Your goal » Repeat the lines below exactly as written, please, from the line with "DEFINITION. The host" to the line with "def hdmValid (d", both lines included, and no others.

Entries taken from a collection:
——

-- ==== Sys2Proof/Machine/HostPort.lean ====
section
/-!
DEFINITION. The host ports: HDM windows and host accesses (R303, R304), the port side of device accesses to host memory
(R15, R284), and the arrival windows with their seeds (R306, R307).
-/

namespace Sys2Proof.Machine

open Host

/-- A host port. -/
def State.port (s : State) (p : Nat) : Port := Map.getD s.ports p Port.init

/-- Replace a host port. -/
def State.setPort (s : State) (p : Nat) (x : Port) : State := { s with ports := Map.put s.ports p x Port.init }

/-! ## HDM windows (R303) -/

/-- HPA_BASE of a descriptor. -/
def hdmBase (d : BitVec 256) : Nat := (field d 0 64).toNat
/-- VA_BASE of a descriptor. -/
def hdmVa (d : BitVec 256) : Nat := (field d 64 64).toNat
/-- SIZE_LOG2 of a descriptor. -/
def hdmLog2 (d : BitVec 256) : Nat := (field d 128 6).toNat
/-- ASID of a descriptor. -/
def hdmAsid (d : BitVec 256) : BitVec 16 := field d 144 16
/-- EN of a descriptor. -/
def hdmEn (d : BitVec 256) : Bool := d.getLsbD 255

/-- The descriptor's writable bits (R303). -/
def hdmMask : BitVec 256 :=
  BitVec.ofNat 256 (2 ^ 128 - 1 + (2 ^ 6 - 1) * 2 ^ 128 + (2 ^ 16 - 1) * 2 ^ 144 + 2 ^ 255)

/-- A descriptor may be enabled: SIZE_LOG2 from 21 to 40 and both bases aligned. -/
def hdmValid (d : BitVec 256) : Bool :=
  decide (21 ≤ hdmLog2 d) && decide (hdmLog2 d ≤ 40) && decide (hdmBase d % 2 ^ hdmLog2 d = 0) &&
  decide (hdmVa d % 2 ^ hdmLog2 d = 0)

/-- A descriptor after a write of one of its doublewords (R303). -/
def hdmWrite (d : BitVec 256) (dword : Nat) (val : DWord) : BitVec 256 :=
  let hole : BitVec 256 := ~~~((BitVec.ofNat 256 (2 ^ 64 - 1)) <<< (64 * dword))
  let new := ((d &&& hole) ||| (val.setWidth 256 <<< (64 * dword))) &&& hdmMask
  let enBit : BitVec 256 := 1#256 <<< 255
  if hdmEn d then (if dword = 3 ∧ !hdmEn new then d &&& ~~~enBit else d)
  else if hdmEn new ∧ !hdmValid new then new &&& ~~~enBit
  else new

/-- HDM_WINDOW_WRITE: a write of a doubleword of a window's descriptor (R303). -/
def execHdmWindowWrite (port win dword : Nat) (val : DWord) (s : State) : Outcome State Fault Refusal :=
  if 2 ≤ port ∨ 8 ≤ win ∨ 4 ≤ dword then .next s
  else
    let x := s.port port
    .next (s.setPort port { x with hdm := Map.put x.hdm win (hdmWrite (Map.getD x.hdm win 0) dword val) 0 })

/-- The enabled window of a port that serves a host address, the lowest one: its device address and ASID (R303, R304). -/
def Port.window (x : Port) (hpa : Nat) : Option (Nat × BitVec 16) :=
  (List.range 8).findSome? (fun k =>
    let d := Map.getD x.hdm k 0
    if hdmEn d && decide (hdmBase d ≤ hpa) && decide (hpa < hdmBase d + 2 ^ hdmLog2 d) then
      some (hdmVa d + (hpa - hdmBase d), hdmAsid d) else none)

/-! ## Host accesses (R113, R304) -/

/-- A dropped write or a poisoned read is counted and its address kept (R304). -/
def State.hostFault (s : State) (p hpa : Nat) : State :=
  let x := s.port p
  s.setPort p { x with faults := x.faults + 1, faultAddr := BitVec.ofNat 64 hpa }

/-- A read that returns all ones, poisoned, or a write that is dropped (R304). -/
def State.hostBad (s : State) (p : Nat) (a : HostAcc) : State :=
  let s1 := s.hostFault p a.hpa
  { s1 with out := s1.out ++ [match a.data with
    | none => .readData p a.tag (List.replicate 64 255) true
    | some _ => .writeDone p a.tag] }

/-- What becomes of a host access. -/
inductive HostRes where
  | done (s : State)
  | held (s : State)

/-- A host access whose home is another module or a host port: a request there, and its answer once it has come (R113, R304,
R361). -/
def State.hostFar (s : State) (p : Nat) (a : HostAcc) (x : Loc) : HostRes :=
  let who := Reader.host p a.tag
  match a.data with
  | some d =>
    let r := s.farWrite who 0 x (d.take 64)
    if !r.1 then .held r.2
    else
      let s1 := s.dropReads who
      .done { s1 with out := s1.out ++ [.writeDone p a.tag] }
  | none =>
    match s.farRead who 0 x 64 with
    | (none, t) => .held t
    | (some (b, bad), _) =>
      let s1 := s.dropReads who
      if bad then .done (s1.hostBad p a) else .done { s1 with out := s1.out ++ [.readData p a.tag b false] }

/-- A host access at the bytes its page gives (R113, R304, R84, R335). -/
def State.hostAt (s : State) (p : Nat) (a : HostAcc) (x : Loc) : HostRes :=
  if x.isHost ∨ x.dev ≠ s.devId then s.hostFar p a x
  else if s.locked x 64 a.data.isSome then .held s
  else
    match a.data with
    | some d =>
      let s1 := s.store Who.ofHost x.pa (d.take 64)
      .done { s1 with out := s1.out ++ [.writeDone p a.tag] }
    | none =>
      if s.poisoned x.pa 64 then .done ((s.load Who.ofHost x.pa 64).2.hostBad p a)
      else
        let r := s.load Who.ofHost x.pa 64
        .done { r.2 with out := r.2.out ++ [.readData p a.tag r.1 false] }

/-- Make a host access to the 64 B line that holds its address, or find what holds it back (R304). -/
def State.hostAccess (s : State) (p : Nat) (a : HostAcc) : HostRes :=
  match (s.port p).window (a.hpa / 64 * 64) with
  | none => .done (s.hostBad p a)
  | some (va, asid) =>
    match s.xlate none asid va with
    | .np => .done (s.hostBad p a)
    | .prot => .done (s.hostBad p a)
    | .parked _ => .held s
    | .tier k _ _ => .held (s.askPage asid va (32 * k))
    | .ok l =>
      if (a.data.isNone && !l.r) || (a.data.isSome && !l.w) then .done (s.hostBad p a)
      else
        match s.locOn l va with
        | some x => s.hostAt p a x
        | none =>
          match a.data with
          | none => .done { s with out := s.out ++ [.readData p a.tag (List.replicate 64 0) false] }
          | some _ =>
            match (s.wstackTeam asid va).bind (fun k => s.attachFrame k (va / 65536)) with
            | none => .done (s.hostBad p a)
            | some s1 =>
              match s1.xlate none asid va with
              | .ok l1 =>
                (match s1.locOn l1 va with
                  | some x => s1.hostAt p a x
                  | none => .done (s1.hostBad p a))
              | _ => .done (s1.hostBad p a)

/-- A host access that is held awaits the driver's RESUME for the second-tier page it met (R320). -/
def State.hostAwaits (s : State) (p : Nat) (a : HostAcc) : Bool :=
  match (s.port p).window (a.hpa / 64 * 64) with
  | some (va, asid) => s.eventOpen (.tier asid (va / 65536 * 65536))
  | none => false

/-- Two accesses touch one line. -/
def HostAcc.sameLine (a b : HostAcc) : Bool := decide (a.hpa / 64 = b.hpa / 64)

/-- A host access arrives, or one that is held is tried again; accesses to one line keep their order (R84, R304). -/
def State.hostMem (s : State) (p : Nat) (a : HostAcc) : State :=
  if 2 ≤ p ∨ s.mode = 3 then s
  else
    let x := s.port p
    let before := x.pending.takeWhile (fun b => decide (b ≠ a))
    let old := x.pending.contains a
    let keep (s : State) : State :=
      if old then s
      else
        let x := s.port p
        s.setPort p { x with pending := x.pending ++ [a] }
    let done (s : State) : State :=
      if old then
        let x := s.port p
        s.setPort p { x with pending := x.pending.erase a }
      else s
    if before.any (fun b => b.sameLine a) ∨ (old ∧ s.hostAwaits p a) then keep s
    else
      match s.hostAccess p a with
      | .done t => done t
      | .held t => keep t

/-- HOST_MEM_READ: a host CXL.mem read (R304). -/
def execHostMemRead (port tag hpa : Nat) (s : State) : Outcome State Fault Refusal :=
  .next (s.hostMem port ⟨tag, hpa % 2 ^ 64, none⟩).recheck

/-- HOST_MEM_WRITE: a host CXL.mem write of a 64 B line (R304). -/
def execHostMemWrite (port tag hpa : Nat) (data : List Byte) (s : State) : Outcome State Fault Refusal :=
  .next (s.hostMem port ⟨tag, hpa % 2 ^ 64, some ((data ++ List.replicate 64 0).take 64)⟩).recheck

/-! ## Device accesses to host windows (R15, R284) -/

/-- The bytes of host memory that a message touches, as the host has them now, reach the port (log 18). -/
def State.hostFresh (s : State) (m : Msg) (fresh : List Byte) : State :=
  match m.body with
  | .write _ _ [] => s
  | b =>
    match b.target with
    | none => s
    | some (l, n, _) => { s with mem := memPuts s.mem l.pa (fresh.take n) }

/-- HOST_WINDOW_RESPONSE: an access to a host window is performed at its port, with the bytes that the host holds there at
that moment; its data or acknowledgement goes back (R15, R284). -/
def execHostWindowResponse (msg : Nat) (fresh : List Byte) (s : State) : Outcome State Fault Refusal :=
  match s.arriving msg with
  | none => .next s
  | some m =>
    match m.dst with
    | .core _ _ => .next s
    | .port _ =>
      let s1 := s.hostFresh m fresh
      match m.body with
      | .hostRead l n who =>
        let r := s1.load m.who l.pa n
        if m.srcDev = s.devId then .next ((r.2.dropMsg msg).answerRead who r.1 false)
        else .next (r.2.answerClaim m who 0 (some r.1) 259 false)
      | _ =>
        let r := s1.elemReady m
        .next (if r.1 then (r.2.applyBody m).map (fun t => (t.markApplied msg).recheck) |>.getD s else r.2)

/-- CXL_CACHE_REQUEST: a request of an absent protocol is answered as the standard prescribes (R5, R302). -/
def execCxlCacheRequest (port : Nat) (s : State) : Outcome State Fault Refusal :=
  if 2 ≤ port then .next s else .next { s with out := s.out ++ [.cxlAbsent port] }

/-! ## Seeds (R306, R307) -/

/-- A seed slot. -/
def State.seedAt (s : State) (k : Nat) : Seed := Map.getD s.seeds k Seed.init

/-- Replace a seed slot. -/
def State.setSeed (s : State) (k : Nat) (x : Seed) : State := { s with seeds := Map.put s.seeds k x Seed.init }

/-- SEED_SUBMIT: a write to SLOT_CTL: CORE is kept, and GO copies the record of a slot that is free to be submitted (R306). -/
def execSeedSubmit (slot : Nat) (val : DWord) (s : State) : Outcome State Fault Refusal :=
  if 128 ≤ slot then .next s
  else
    let x := s.seedAt slot
    let core := (field val 8 5).toNat
    if !val.getLsbD 0 then .next (s.setSeed slot { x with core := core })
    else if x.state = 1 ∨ x.state = 2 then .next s
    else
      let copy := (List.range 320).map (fun i => Map.getD x.bytes i 0)
      .next (s.setSeed slot { x with
        state := 1, core := core, cause := 0, copy := copy ++ [BitVec.ofNat 8 core], party := none })

/-- Fields of a seed's header that the host chooses. -/
def seedHeader (x : Nat) : Nat :=
  headerAt 1 0 + headerAt 5 8 + headerAt 2 16 + headerAt (bitsAt x 40 2) 40 + headerAt (bitsAt x 42 2) 42 +
  headerAt (bitsAt x 48 16) 48 + headerAt 1 256 + headerAt (bitsAt x 320 64) 320 + headerAt 64 396 + headerAt 1 416

/-- A seed record is well formed: every field that R307 gives a value has it. -/
def seedOk (b : List Byte) : Bool :=
  let x := leNat (b.take 128)
  decide (x = seedHeader x) && ((b.drop 136).take 184).all (fun y => decide (y = 0))

/-- The party of a seed (R307): lane 0 at the header it names, no team and no grid, and a lineage of its own. -/
def seedParty (dev : BitVec 20) (core slot clk bid : Nat) (lineage : BitVec 32) (b : List Byte) : Party :=
  let x := leNat (b.take 128)
  { partyId := 0, teamId := 0, gridId := 0, launchId := 0, lineage := lineage, asid := BitVec.ofNat 16 (bitsAt x 48 16),
    originDev := dev, originCore := BitVec.ofNat 9 core, depth := 0, priority := BitVec.ofNat 2 (bitsAt x 40 2),
    power := BitVec.ofNat 2 (bitsAt x 42 2), winSize := 64, wstack := 0, seed := some slot, handler := 0,
    place := .flight core, vregs := [], dirty := [], lanes := [],
    scal := Map.put [] 0 (BitVec.ofNat 64 (leNat ((b.drop 128).take 8))) 0, hand := [], cb := none, fpflags := 0, limbCtl := 0,
    limbFlags := 0, wseq := [], frame := 0, rngLo := 0, rngHi := 0, rngStream := 0, trap := none, nested := false, outer := none,
    spillPos := 0, rejoin := none, bundles := [Bundle.at bid 1 (BitVec.ofNat 64 (bitsAt x 320 64)) 0 clk], pend := [],
    fenceW := [], fenceR := [], poison := [], readyAt := 0, beganAt := 0, level := 0, starving := false, blockedAt := 0, blockedNs := (0, 0),
    formedAt := 0, homeCore := core, returned := false, recQ := 0, qAt := 0, flagAt := [], behind := [], counted := false, live := 0,
    stopBy := false, haltBy := false, wantPark := false }

/-- SEED_ACCEPT: a submitted seed is refused, or takes its place in its core's arrival queue once that has room (R307). -/
def execSeedAccept (slot : Nat) (s : State) : Outcome State Fault Refusal :=
  let x := s.seedAt slot
  if x.state ≠ 1 then .next s
  else
    let core := 32 * (slot / 8) + (x.copy.getD 320 0).toNat
    let asid := BitVec.ofNat 16 (bitsAt (leNat (x.copy.take 128)) 48 16)
    let refuse (k : Nat) : State := s.setSeed slot { x with state := 3, cause := k }
    if !seedOk x.copy then .next (refuse 1)
    else if !s.asidValid asid then .next (refuse 2)
    else if bitsAt (leNat (x.copy.take 128)) 320 64 % 4 ≠ 0 then .next (refuse 3)
    else
      let p := seedParty s.devId core slot (s.clk core) (s.keys + 1) (BitVec.ofNat 32 s.keys) x.copy
      if (s.core core).dead ∨ (s.slotsFor core p.queueSlots).isNone then .next s
      else
        let pid := s.keys
        let key := p.lineageKey
        let s1 := (s.bump.bump.setParty pid { p with formedAt := s.steps }).setSeed slot { x with state := 2, party := some key }
        .next ((s1.setLineage key { Lineage.init with count := 1 }).enqueue pid core)

end Sys2Proof.Machine
end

——

Output for this exercise »
DEFINITION. The host ports: HDM windows and host accesses (R303, R304), the port side of device accesses to host memory
(R15, R284), and the arrival windows with their seeds (R306, R307).
-/

namespace Sys2Proof.Machine

open Host

/-- A host port. -/
def State.port (s : State) (p : Nat) : Port := Map.getD s.ports p Port.init

/-- Replace a host port. -/
def State.setPort (s : State) (p : Nat) (x : Port) : State := { s with ports := Map.put s.ports p x Port.init }

/-! ## HDM windows (R303) -/

/-- HPA_BASE of a descriptor. -/
def hdmBase (d : BitVec 256) : Nat := (field d 0 64).toNat
/-- VA_BASE of a descriptor. -/
def hdmVa (d : BitVec 256) : Nat := (field d 64 64).toNat
/-- SIZE_LOG2 of a descriptor. -/
def hdmLog2 (d : BitVec 256) : Nat := (field d 128 6).toNat
/-- ASID of a descriptor. -/
def hdmAsid (d : BitVec 256) : BitVec 16 := field d 144 16
/-- EN of a descriptor. -/
def hdmEn (d : BitVec 256) : Bool := d.getLsbD 255

/-- The descriptor's writable bits (R303). -/
def hdmMask : BitVec 256 :=
  BitVec.ofNat 256 (2 ^ 128 - 1 + (2 ^ 6 - 1) * 2 ^ 128 + (2 ^ 16 - 1) * 2 ^ 144 + 2 ^ 255)

/-- A descriptor may be enabled: SIZE_LOG2 from 21 to 40 and both bases aligned. -/
def hdmValid (d : BitVec 256) : Bool :=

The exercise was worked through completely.